Dataset entries –
-- ==== Sys2Proof/Machine/Requests.lean ====
section
/-! DEFINITION. The data-channel requests and the events of their stages: APPEND, SEAL, FLUSH, ABORT, READ, the hand-overs,
transaction expiry (01, section 1.9; 02; 04, section 4.6).
-/
namespace Sys2Proof.Machine

/-! ### Reservation and staging (R27, R28, R29, R84) -/

/-- Put a channel's executing request. -/
def setExec (c : ChanId) (r : Executing) (s : State) : State := s.modChan c (fun ch => { ch with exec := some r })

/-- The APPEND claims a staging buffer and its payload read begins (R29, R30). -/
def takeStaging (c : ChanId) (r : Executing) (s : State) : State :=
  let s := setStage c .staging
    { s with staging.buffers := s.staging.buffers ++ [({ chan := c, data := [] } : StagingBuffer)] }
  s.emit (.read r.req.addr r.req.length)

/-- The APPEND holds its reservation and goes to staging, or waits (R29). -/
def claimStaging (c : ChanId) (r : Executing) (s : State) : State :=
  if s.staging.buffers.length < 4 ∧ s.staging.waiters = [] then takeStaging c r s
  else setStage c .waitStaging { s with staging.waiters := s.staging.waiters ++ [c] }

/-- FLUSH at its execution (R87). -/
def flushExecute (c : ChanId) (r : Executing) (s : State) : State :=
  let target := s.journal.nextSeq - 1
  if s.mediaFault then completeExec c (r.req.refusal .nvFault 0) s
  else if target = 0 ∨ target ≤ s.store.storedThrough then
    completeExec c (r.req.completion .ok target Stamp.zero s.store.storedThrough) s
  else
    fillWaiter
      { chan := c, tag := r.req.tag, kind := .flush, target := target, seq := target, stamp := Stamp.zero,
        reqKind := .flush, serial := 0, index := 0 }
      (endExecution c s)

/-- A request that has its wait-list record goes on to its next stage (R28, R87). -/
def afterReservation (c : ChanId) (r : Executing) (s : State) : State :=
  match r.req.kind with
  | .append => claimStaging c r s
  | .sealTxn => commitAttempt false c r s
  | .flush => flushExecute c r s
  | _ => s

/-- The request reserves a wait-list record and goes on. -/
def takeReservation (c : ChanId) (r : Executing) (s : State) : State :=
  afterReservation c { r with waitReserved := true } (setExec c { r with waitReserved := true } s)

/-- The formatted check and the reservation of APPEND, SEAL and FLUSH (R27, R28, R84, R87, R94). -/
def beginDurable (c : ChanId) (r : Executing) (s : State) : State :=
  if !s.journal.formatted then completeExec c (r.req.refusal .notFormatted 0) s
  else if s.waitRecordFree ∧ s.store.reservationWaiters = [] then takeReservation c r s
  else setStage c .waitReservation { s with store.reservationWaiters := s.store.reservationWaiters ++ [c] }

/-- APPEND (R25, R27). -/
def execAppend (chan : ChanId) (s : State) : Result :=
  .next (settle false (withExec chan .append Stage.isHanded (beginDurable chan) s))

/-- SEAL (R26, R27). -/
def execSeal (chan : ChanId) (s : State) : Result :=
  .next (settle false (withExec chan .sealTxn Stage.isHanded (beginDurable chan) s))

/-- FLUSH (R87). -/
def execFlush (chan : ChanId) (s : State) : Result :=
  .next (settle false (withExec chan .flush Stage.isHanded (beginDurable chan) s))

/-- WAIT_LIST_RESERVATION (R84): the head of the reservation waiters takes a free record. -/
def execWaitListReservation (s : State) : Result :=
  .next
    (match s.store.reservationWaiters with
     | [] => s
     | c :: rest =>
       match (s.chan c).exec with
       | none => s
       | some r =>
         if s.waitRecordFree then
           settle false (takeReservation c r { s with store.reservationWaiters := rest })
         else s)

/-- STAGING_BUFFER_CLAIM (R29): the APPEND that began to wait first takes a free buffer. -/
def execStagingBufferClaim (s : State) : Result :=
  .next
    (match s.staging.waiters with
     | [] => s
     | c :: rest =>
       match (s.chan c).exec with
       | none => s
       | some r =>
         if s.staging.buffers.length < 4 then takeStaging c r { s with staging.waiters := rest } else s)

/-- The payload has been read into the channel's staging buffer (R30). -/
def stagePayload (c : ChanId) (length : Nat) (bytes : List Byte) (s : State) : State :=
  { s with staging.buffers := s.staging.buffers.map (fun b =>
      if b.chan == c then { b with data := fitBytes length bytes } else b) }

/-- PAYLOAD_READ_END (R30, R31, R163). -/
def execPayloadReadEnd (chan : ChanId) (result : ReadResult) (s : State) : Result :=
  .next
    (settle false
      (withExec chan .append (fun st => st == .staging)
        (fun r s =>
          match result with
          | .error => completeExec chan (r.req.refusal .hostReadError 0) s
          | .data bytes => commitAttempt false chan r (stagePayload chan r.req.length bytes s))
        s))

/-! ### Transactions (R49, R51) -/

/-- ABORT at the transaction unit (R51). -/
def abortExecute (c : ChanId) (r : Executing) (s : State) : State :=
  match s.findTxn c r.req.hostId with
  | none => completeExec c (r.req.refusal .txnUnknown 0) s
  | some t =>
    if t.expired then completeExec c (r.req.refusal .txnExpired 0) (removeTxn c r.req.hostId s)
    else
      completeExec c (r.req.completion .ok t.lastSeq Stamp.zero t.count) (removeTxn c r.req.hostId (voidTxn t s))

/-- ABORT (R51). -/
def execAbort (chan : ChanId) (s : State) : Result :=
  .next (settle false (withExec chan .abort Stage.isHanded (abortExecute chan) s))

/-- The record of a key becomes EXPIRED and its entries are made VOID (R49). -/
def expireTxn (t : TxnRecord) (s : State) : State :=
  voidTxn t
    { s with txns.table := s.txns.table.map (fun u =>
        if u.chan == t.chan && u.hostId == t.hostId then { u with expired := true } else u) }

/-- The channel's held request that carries the key completes TXN_EXPIRED, and the record is removed (R37, R49). The grant
run for an oldest record that left (R65) is taken last in the event (the model's choice, log entry 33). -/
def expireHeld (c : ChanId) (hostId : Nat) (s : State) : State :=
  match (s.chan c).exec with
  | some r =>
    if r.stage = .held ∧ r.req.hostId = hostId then
      let oldestLeft := s.oldestIs c
      grantAfter oldestLeft (completeExec c (r.req.refusal .txnExpired 0) (removeTxn c hostId s))
    else s
  | none => s

/-- TXN_EXPIRY (R49): of an OPEN record with a deadline, in READY or RUNNING (R48). -/
def execTxnExpiry (chan : ChanId) (hostId : Nat) (s : State) : Result :=
  .next
    (match s.findTxn chan hostId with
     | none => s
     | some t =>
       match t.deadline with
       | none => s
       | some d =>
         if s.working ∧ !t.expired then settle false (expireHeld chan hostId (expireTxn t (s.reachTime d))) else s)

/-! ### READ (R21 to R24) -/

/-- A READ's refusal carries the requested seq and timestamp zero (R21). -/
def refuseRead (c : ChanId) (r : Executing) (status : Status) (detail : Nat) (s : State) : State :=
  completeExec c (r.req.completion status r.req.seq Stamp.zero detail) s

/-- Test 7: the entry is copied into the read buffer and its host write begins (R23). -/
def copyEntry (c : ChanId) (r : Executing) (i : SegId) (off : Nat) (h : Header) (s : State) : State :=
  let data := s.journal.sram.readBytes (segBase i + off) (32 + h.length)
  let s := { s with journal.readBuffers := s.journal.readBuffers.map (fun b =>
    if b.chan == c then { b with data := data } else b) }
  (setStage c (.readWrite h.seq h.stamp (32 + h.length)) s).emit (.write r.req.addr data)

/-- The lookup of R21, its tests in order. -/
def readLookup (c : ChanId) (r : Executing) (s : State) : State :=
  if r.req.seq ≤ s.journal.head then refuseRead c r .released 0 s
  else if s.journal.nextSeq ≤ r.req.seq then refuseRead c r .range 0 s
  else
    match s.lookup r.req.seq with
    | none => refuseRead c r .absent 0 s
    | some (i, off, h) =>
      if h.stateByte = voidByte then refuseRead c r .discarded 0 s
      else if h.serial ≠ 0 ∧ s.txns.table.any (fun t => t.serial == h.serial) then refuseRead c r .notSealed 0 s
      else if r.req.bufLength < 32 + h.length then refuseRead c r .tooSmall (32 + h.length) s
      else copyEntry c r i off h s

/-- The READ claims a read buffer and makes its lookup (R22). -/
def takeReadBuffer (c : ChanId) (r : Executing) (s : State) : State :=
  readLookup c r { s with journal.readBuffers := s.journal.readBuffers ++ [({ chan := c, data := [] } : ReadBuffer)] }

/-- READ: the formatted check, then a read buffer or the wait for one (R21, R22, R94). -/
def beginRead (c : ChanId) (r : Executing) (s : State) : State :=
  if !s.journal.formatted then completeExec c (r.req.refusal .notFormatted 0) s
  else if s.journal.readBuffers.length < 2 ∧ s.journal.readWaiters = [] then takeReadBuffer c r s
  else setStage c .waitReadBuffer { s with journal.readWaiters := s.journal.readWaiters ++ [c] }

/-- READ (R21). -/
def execRead (chan : ChanId) (s : State) : Result :=
  .next (settle false (withExec chan .read Stage.isHanded (beginRead chan) s))

/-- READ_BUFFER_CLAIM (R22): the oldest waiting READ takes a returned buffer. -/
def execReadBufferClaim (s : State) : Result :=
  .next
    (match s.journal.readWaiters with
     | [] => s
     | c :: rest =>
       match (s.chan c).exec with
       | none => s
       | some r =>
         if s.journal.readBuffers.length < 2 then
           settle false (takeReadBuffer c r { s with journal.readWaiters := rest })
         else s)

/-- The end of a READ's host write (R23). After a host write error the completion carries timestamp zero: R23 gives its status,
seq and detail only (the model's choice, log entry 45). -/
def endRead (c : ChanId) (ok : Bool) (r : Executing) (s : State) : State :=
  match r.stage with
  | .readWrite seq stamp bytes =>
    if ok then completeExec c (r.req.completion .ok seq stamp bytes) s
    else refuseRead c r .hostWriteError 0 s
  | _ => s

/-- READ_DATA_WRITE_END (R23, R163). -/
def execReadDataWriteEnd (chan : ChanId) (ok : Bool) (s : State) : Result :=
  .next (settle false (withExec chan .read (fun _ => true) (endRead chan ok) s))

end Sys2Proof.Machine
end

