-- ==== Sys2Proof/Machine/StoreSteps.lean ====
section
/-! DEFINITION. The ends of store passes and of checkpoint writes, the idle timer, the end of RECOVER, line-store requests
(04; 07, sections 7.3 and 7.4; 08, R134).
-/
namespace Sys2Proof.Machine

/-! ### The end of a job (R77 to R80) -/

/-- Commits were taken into the segment during its job (R77, step 1). -/
def Segment.grewInStore (g : Segment) : Bool :=
  match g.lastSeq, g.snapshot with
  | some l, some n => n < l
  | _, _ => false

/-- The segment's record after a verified job (R77, steps 1 and 2). -/
def Segment.stored (g : Segment) : Segment :=
  { g with unstoredFrom := if g.grewInStore then g.snapshot.map (fun n => n + 1) else none, inStore := false,
           snapshot := none, retry := 0 }

/-- A verified pass ends the job of an OPEN or FULL segment: its record, and the re-queue (R77, steps 1 to 3). -/
def endJob (i : SegId) (s : State) : State :=
  queueSeg i (State.modSeg { s with store.op := none } i Segment.stored)

/-- The segment's record at its failure (R79, step 1). -/
def Segment.failedForm (g : Segment) : Segment :=
  { g with state := .failed, unstoredFrom := none, inStore := false, snapshot := none, retry := 0 }

/-- The segment fails: its record, the idle timer of an OPEN one, the end of the operation (R79, step 1). -/
def failSegment (i : SegId) (s : State) : State :=
  let timer := if (s.seg i).state = .openS then none else s.store.idleTimer
  State.modSeg { s with store.op := none, store.idleTimer := timer } i Segment.failedForm

/-- A failed pass below the third: a new pass begins at once (R78). -/
def retryPass (i : SegId) (s : State) : State :=
  State.modSeg { s with store.op := some (.job i 0) } i (fun g => { g with retry := g.retry + 1 })

/-- Jobs since dirty counts while metadata-dirty is set (R77, step 6). -/
def countJob (s : State) : State :=
  if s.store.metadataDirty then { s with store.jobsSinceDirty := s.store.jobsSinceDirty + 1 } else s

/-- The end of a FREEING segment's job, by any outcome: it becomes FREE (R80). -/
def endFreeing (i : SegId) (s : State) : State := freeSegment i { s with store.op := none }

/-- The alert of a failed segment (R79, R172). -/
def mediaFaultAlert (i : SegId) (u : Nat) (s : State) : State := postAlert .mediaFault u i.val s

/-- A waiting record's entry is lost with failed segment `i`, whose former unstored-from is `u`: it stands in the segment
at or above `u`, where it is neither dirty nor stored. -/
def State.lostWith (s : State) (i : SegId) (u : Nat) (w : Waiter) : Bool :=
  decide (u ≤ w.target) && decide (w.target ≤ (s.seg i).lastSeq.getD 0)

/-- Steps 2 to 7 of R79, in READY or RUNNING. When the fall of D at step 2 ends the exposure, the APPEND_EXPOSED records
complete OK there (R67), but those whose entries are lost with the segment: R39 lets them not, and they complete NV_FAULT at
step 4 (log entry 19). -/
def failureEffects (i : SegId) (u : Nat) (s : State) : State :=
  let s := setMetadataDirty (onReliefBut (s.lostWith i u) s)
  let s := finishWaiters (fun w => u ≤ w.target) .nvFault s
  let s := recomputeS (endAllHeld .nvFault s)
  mediaFaultAlert i u s

/-- A pass has ended in READY or RUNNING, its bytes copied (R77 to R80). -/
def passEnd (i : SegId) (agree : Bool) (s : State) : State :=
  let g := s.seg i
  if g.state = .freeing then
    let s := endFreeing i s
    recomputeS (onRelief s)
  else if agree then
    let s := endJob i s
    let s := if (s.seg i).dirty then s else onRelief s
    countJob (recomputeS s)
  else if g.retry < 2 then retryPass i s
  else failureEffects i (g.unstoredFrom.getD 0) (failSegment i s)

/-- A failure in the SEGMENTS phase joins the failed list, or sets its overflow flag (R123). -/
def listFailure (i : SegId) (s : State) : State :=
  if s.store.failedList.length < 8 then { s with store.failedList := s.store.failedList ++ [i] }
  else { s with store.failedOverflow := true }

/-- The effects of a failure in EMERGENCY, by the phase: the finishing job's is metadata and alert only (R121), a job
of the SEGMENTS phase is listed (R123). -/
def emergencyFailure (i : SegId) (u : Nat) (s : State) : State :=
  if s.store.phase = .segments then listFailure i s else mediaFaultAlert i u (setMetadataDirty s)

/-- The stored count counts the verified jobs of the SEGMENTS phase (R123, R124). -/
def countStored (s : State) : State :=
  if s.store.phase = .segments then { s with store.storedCount := s.store.storedCount + 1 } else s

/-- A pass has ended in EMERGENCY (R121, R123): no S, no waiter, no budget. -/
def emergencyPassEnd (i : SegId) (agree : Bool) (s : State) : State :=
  let g := s.seg i
  if g.state = .freeing then emergencyAdvance (endFreeing i s)
  else if agree then emergencyAdvance (countStored (endJob i s))
  else if g.retry < 2 then retryPass i s
  else emergencyAdvance (emergencyFailure i (g.unstoredFrom.getD 0) (failSegment i s))

/-- The pass's bytes: the rest is copied, and after differing check values what the shadow holds is free (R76). -/
def passBytes (i : SegId) (written : Nat) (agree : Bool) (s : State) : State :=
  let s := finishCopy i written s
  if agree then s else spoilShadow i s

/-- STORE_PASS_END (R76). The end of a job is a test event for a checkpoint (R92). -/
def execStorePassEnd (agree : Bool) (s : State) : Result :=
  .next
    (match s.store.op with
     | some (.job i written) =>
       let s := passBytes i written agree s
       if s.device = .emergency then emergencyPassEnd i agree s
       else settle true (passEnd i agree s)
     | _ => s)

/-- IDLE_TIMER_EXPIRY (R74): the OPEN segment is queued and the timer stops. -/
def execIdleTimerExpiry (s : State) : Result :=
  .next
    (match s.store.idleTimer with
     | none => s
     | some t => settle false (queueOpen { s.reachTime t with store.idleTimer := none }))

/-! ### Checkpoint writes (R93, R106, R134, R145) -/

/-- A write verified: the slot holds the checkpoint, which is the newest (R93). -/
def checkpointStored (slot : Slot) (x : Checkpoint) (s : State) : State :=
  setSlot slot (some x) { s with store.newest := some (slot, x.generation), store.op := none }

/-- The alert of a failed checkpoint write (R93, R172); the emergency checkpoint's posts none (log entry 20). -/
def checkpointAlert (slot : Slot) (x : Checkpoint) (s : State) : State :=
  if x.emergency then s
  else
    postAlert .mediaFault 0 (slot.code * 2 ^ 16)
      { s with store.metadataDirty := true, store.jobsSinceDirty := 0 }

/-- The third verify failed: the slot holds no valid checkpoint (R93). -/
def checkpointLost (slot : Slot) (x : Checkpoint) (s : State) : State :=
  checkpointAlert slot x (setSlot slot none { s with store.op := none })

/-- A verify failed before the third: the write is retried at once with the same contents (R93). -/
def retryCheckpoint (slot : Slot) (x : Checkpoint) (failures : Nat) (s : State) : State :=
  setSlot slot none { s with store.op := some (.checkpoint slot x (failures + 1)) }

/-- ENABLE and the control base are acted on as recovery ends (R134). -/
def leaveRecover (s : State) : State :=
  if s.window.enable then
    if s.window.baseValid then enterRunning s else badBase { s with device := .ready }
  else { s with device := .ready }

/-- The end of the recovery checkpoint write: the report stands, the device leaves RECOVER, a latched line store
begins (R134, R147). -/
def endRecover (ok : Bool) (s : State) : State :=
  let s := leaveRecover { s with
    recovery.report := s.recovery.building.map (fun r => { r with checkpointFailed := !ok }),
    recovery.building := none }
  if s.supply.latch then beginLineStore s else s

/-- FORMAT completes when its checkpoint write ends (R106). -/
def completeFormat (ok : Bool) (s : State) : State :=
  withExec 0 .format (fun st => st == .formatCheckpoint)
    (fun r s =>
      completeExec 0
        (r.req.completion (if ok then .ok else .nvFault) 0 Stamp.zero s.journal.format.toNat) s) s

/-- The write is the line store's: it stands in phase CHECKPOINT, or the write is FORMAT's (R129, R130,
log entry 25). -/
def State.lineStoreWrite (s : State) : Bool :=
  s.store.lineStore == .checkpoint || (s.formatCheckpointing && s.store.lineStore != .none)

/-- A background checkpoint write has ended in READY or RUNNING (R93, R106, R129). -/
def backgroundEnd (ok : Bool) (s : State) : State :=
  let lineStore := s.lineStoreWrite
  let s := completeFormat ok s
  if lineStore then lineStoreAfterCheckpoint ok s else s

/-- What follows the end of a checkpoint write, by the device state. -/
def afterCheckpoint (ok : Bool) (s : State) : State :=
  if s.device = .emergency then emergencyAdvance s
  else if s.device = .recover then settle ok (endRecover ok s)
  else settle ok (backgroundEnd ok s)

/-- CHECKPOINT_WRITE_END (R93). A write that did not succeed is no test event for a checkpoint. At FORMAT's third failed
verify the MEDIA_FAULT alert is posted before FORMAT completes NV_FAULT (R106; the model's choice, log entry 35). -/
def execCheckpointWriteEnd (verified : Bool) (s : State) : Result :=
  .next
    (match s.store.op with
     | some (.checkpoint slot x failures) =>
       if verified then afterCheckpoint true (checkpointStored slot x s)
       else if failures < 2 then retryCheckpoint slot x failures s
       else afterCheckpoint false (checkpointLost slot x s)
     | _ => s)

/-! ### PSTORE# (R127) -/

/-- PSTORE_REQUEST (R127): a low of at least 1 µs while the part's own drive is released. -/
def execPstoreRequest (lowNanoseconds : Nat) (s : State) : Result :=
  .next
    (if 1000 ≤ lowNanoseconds ∧ !s.supply.driveLow then
       if s.working then
         if s.store.lineStore = .none then settle false (beginLineStore s) else s
       else if s.device = .recall ∨ s.device = .recover then { s with supply.latch := true }
       else s
     else s)

end Sys2Proof.Machine
end

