-- ==== Sys2Proof/Machine/Step.lean ====
section
/-! DEFINITION. One step: the command at the front of the queue, or, on an empty queue, one microsecond of the device timer.
-/
namespace Sys2Proof.Machine

/-- On an empty queue the block idles and the device timer runs on by 1 µs (log entry 2). -/
def idle (s : State) : Result := .next { s with now := s.now + 1 }

/-- Take the command at the front of the queue. -/
def step (s : State) : Host.Outcome State Fault Refusal :=
  match s.pending with
  | [] => idle s
  | c :: rest => exec c { s with pending := rest }

/-- The state with the command that a word spells put at the front of its queue. -/
def State.withFetchWord (s : State) (nbits w : Nat) : State :=
  match decodeTableWord nbits w with
  | some c => { s with pending := c :: s.pending }
  | none => s

end Sys2Proof.Machine
end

What the task requires – Exactly the lines above from the one with "g with state" to the one with "let timer := if", both included, are to be quoted; leave the rest out.

Solution to this exercise –
  { g with state := .failed, unstoredFrom := none, inStore := false, snapshot := none, retry := 0 }

/-- The segment fails: its record, the idle timer of an OPEN one, the end of the operation (R79, step 1). -/
def failSegment (i : SegId) (s : State) : State :=
  let timer := if (s.seg i).state = .openS then none else s.store.idleTimer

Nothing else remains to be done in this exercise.